TASK ITEM: Beginning at the first line of the data, print each line exactly, stopping after the line that contains "let counts := u.hook".

+-------+

/-- R75, R142, R143, R146: a meter pulse of an outgoing call is counted, and priced when the call is metered and the
pulse raised the count. With no record open for the line it is counted, and nothing is charged. -/
def Sys2Proof.Claim.MeterPulse : Prop :=
  ∀ (line : Line) (presenceMs : Nat) (s : State), Memory.wf s.mem = true →
    let u := s.line line
    let n := min 65535 (u.pulses + 1)
    let counts := u.hook = true ∧ u.direction = some .outgoing ∧ 40 ≤ presenceMs ∧ presenceMs ≤ 200
    let counted : State := { s with lines := s.lines.set line { u with pulses := n } }
    ∃ t, exec (.meterPulse line presenceMs) s = .next t ∧
      (¬ counts → s.untouched t) ∧
      (counts → s.call line = none → counted.untouched t) ∧
      ∀ c, counts → s.call line = some c → s.fits (.meterPulse line presenceMs) →
        counted.chargedAs t line { c with pulses := n } (if c.metered = true ∧ u.pulses < 65535 then c.meterPrice else 0)

/-- R145, R146, R152: a host write of a desk's allowance or spent this month passes and is taken into the shadow, byte
by byte, with its crossing test; while the tariff is locked it is absorbed, whatever the port does. -/
def Sys2Proof.Claim.DeskFieldWrite : Prop :=
  ∀ (desk : Fin 32) (spent : Bool) (be : BitVec 4) (data : Word) (s : State), Memory.wf s.mem = true →
    s.path.held = none → s.path.atPort = none → be ≠ 0 → 1 ≤ s.path.straps.dramMiB →
    let place := deskRecordPlace desk.val + spent.toNat
    let w := s.path.straps.controlBase + place
    let k := s.desk desk.val
    let k' : Desk := if spent then { k with spent := mergeBytes k.spent be data }
      else { k with allowance := mergeBytes k.allowance be data }
    let rep := crossReport desk.val k' 0 none
    let v (x : Desk) : State := { s with
      mem := Memory.writeMasked s.mem w be data
      charge := { s.charge with desks := s.charge.desks.setIfInBounds desk.val x } }
    s.fits (.deskFieldWrite desk spent be data) → ∃ t, exec (.deskFieldWrite desk spent be data) s = .next t ∧
      (s.charge.locked = true → s.lockAbsorbs t w be) ∧
      (s.charge.locked = false → s.portFree →
        (¬ k'.crosses → (v k').moves t (span (deskRecordPlace desk.val) 8)) ∧
        (k'.crosses → ((v { k' with overReported := true }).reported rep).moves t
          (span (deskRecordPlace desk.val) 8 ++ s.reportPlaces rep)) ∧
        (k' ≠ k ∨ be ≠ 0b1111#4 → t.settledAt place = if spent then k'.spent else k'.allowance))

/-- R134, R151, R152: a host write of the tariff area passes while the tariff is unlocked, in its turn at the
port, and is absorbed by the lock. -/
def Sys2Proof.Claim.TariffWrite : Prop :=
  ∀ (addr : BitVec 24) (be : BitVec 4) (data : Word) (s : State), Memory.wf s.mem = true → s.path.held = none →
    s.path.atPort = none → be ≠ 0 → 4 ∣ addr.toNat → 1 ≤ s.path.straps.dramMiB →
    let d := s.path.straps.dramMiB * 1048576
    d - 65536 + 0x7400 ≤ addr.toNat → addr.toNat < d - 65536 + 0x7400 + 1192 →
    ∃ t, exec (.hostWrite addr be data) s = .next t ∧
      (s.charge.locked = false → s.passesInTurn t (addr.toNat / 4) be data) ∧
      (s.charge.locked = true → s.fits (.hostWrite addr be data) → s.lockAbsorbs t (addr.toNat / 4) be)
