/-! ## endReads, endRun and addItem: the traffic of the port only -/

@[simp] theorem State.endReads_path (s : State) : s.endReads.path = { s.path with heard := [] } := rfl
@[simp] theorem State.endRun_path (s : State) : s.endRun.path = { s.path with run := none } := rfl
@[simp] theorem State.endReads_mem (s : State) : s.endReads.mem = s.mem := rfl
@[simp] theorem State.endReads_store (s : State) : s.endReads.store = s.store := rfl
@[simp] theorem State.endReads_coder (s : State) : s.endReads.coder = s.coder := rfl
@[simp] theorem State.endReads_render (s : State) : s.endReads.render = s.render := rfl
@[simp] theorem State.endReads_lines (s : State) : s.endReads.lines = s.lines := rfl
@[simp] theorem State.endReads_sessions (s : State) : s.endReads.sessions = s.sessions := rfl
@[simp] theorem State.endReads_stationId (s : State) : s.endReads.stationId = s.stationId := rfl
@[simp] theorem State.endReads_dispatch (s : State) : s.endReads.dispatch = s.dispatch := rfl
@[simp] theorem State.endReads_charge (s : State) : s.endReads.charge = s.charge := rfl
@[simp] theorem State.endReads_clock (s : State) : s.endReads.clock = s.clock := rfl
@[simp] theorem State.endReads_command (s : State) : s.endReads.command = s.command := rfl
@[simp] theorem State.endReads_report (s : State) : s.endReads.report = s.report := rfl
@[simp] theorem State.endReads_guard (s : State) : s.endReads.guard = s.guard := rfl
@[simp] theorem State.endReads_pending (s : State) : s.endReads.pending = s.pending := rfl
@[simp] theorem State.endRun_mem (s : State) : s.endRun.mem = s.mem := rfl
@[simp] theorem State.endRun_store (s : State) : s.endRun.store = s.store := rfl
@[simp] theorem State.endRun_coder (s : State) : s.endRun.coder = s.coder := rfl
@[simp] theorem State.endRun_render (s : State) : s.endRun.render = s.render := rfl
@[simp] theorem State.endRun_lines (s : State) : s.endRun.lines = s.lines := rfl
@[simp] theorem State.endRun_sessions (s : State) : s.endRun.sessions = s.sessions := rfl
@[simp] theorem State.endRun_stationId (s : State) : s.endRun.stationId = s.stationId := rfl
@[simp] theorem State.endRun_dispatch (s : State) : s.endRun.dispatch = s.dispatch := rfl
@[simp] theorem State.endRun_charge (s : State) : s.endRun.charge = s.charge := rfl
@[simp] theorem State.endRun_clock (s : State) : s.endRun.clock = s.clock := rfl
@[simp] theorem State.endRun_command (s : State) : s.endRun.command = s.command := rfl
@[simp] theorem State.endRun_report (s : State) : s.endRun.report = s.report := rfl
@[simp] theorem State.endRun_guard (s : State) : s.endRun.guard = s.guard := rfl
@[simp] theorem State.endRun_pending (s : State) : s.endRun.pending = s.pending := rfl
@[simp] theorem State.addItem_store (s : State) (item : PostItem) : (s.addItem item).store = s.store := rfl
@[simp] theorem State.addItem_coder (s : State) (item : PostItem) : (s.addItem item).coder = s.coder := rfl
@[simp] theorem State.addItem_render (s : State) (item : PostItem) : (s.addItem item).render = s.render := rfl
@[simp] theorem State.addItem_lines (s : State) (item : PostItem) : (s.addItem item).lines = s.lines := rfl
@[simp] theorem State.addItem_sessions (s : State) (item : PostItem) : (s.addItem item).sessions = s.sessions := rfl
@[simp] theorem State.addItem_stationId (s : State) (item : PostItem) : (s.addItem item).stationId = s.stationId := rfl
@[simp] theorem State.addItem_dispatch (s : State) (item : PostItem) : (s.addItem item).dispatch = s.dispatch := rfl
@[simp] theorem State.addItem_charge (s : State) (item : PostItem) : (s.addItem item).charge = s.charge := rfl
@[simp] theorem State.addItem_clock (s : State) (item : PostItem) : (s.addItem item).clock = s.clock := rfl
@[simp] theorem State.addItem_command (s : State) (item : PostItem) : (s.addItem item).command = s.command := rfl
@[simp] theorem State.addItem_report (s : State) (item : PostItem) : (s.addItem item).report = s.report := rfl
@[simp] theorem State.addItem_guard (s : State) (item : PostItem) : (s.addItem item).guard = s.guard := rfl
@[simp] theorem State.addItem_pending (s : State) (item : PostItem) : (s.addItem item).pending = s.pending := rfl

+-------+

EXERCISE OUTPUT:
/-- R75, R142, R143, R146: a meter pulse of an outgoing call is counted, and priced when the call is metered and the
pulse raised the count. With no record open for the line it is counted, and nothing is charged. -/
def Sys2Proof.Claim.MeterPulse : Prop :=
  ∀ (line : Line) (presenceMs : Nat) (s : State), Memory.wf s.mem = true →
    let u := s.line line
    let n := min 65535 (u.pulses + 1)
    let counts := u.hook = true ∧ u.direction = some .outgoing ∧ 40 ≤ presenceMs ∧ presenceMs ≤ 200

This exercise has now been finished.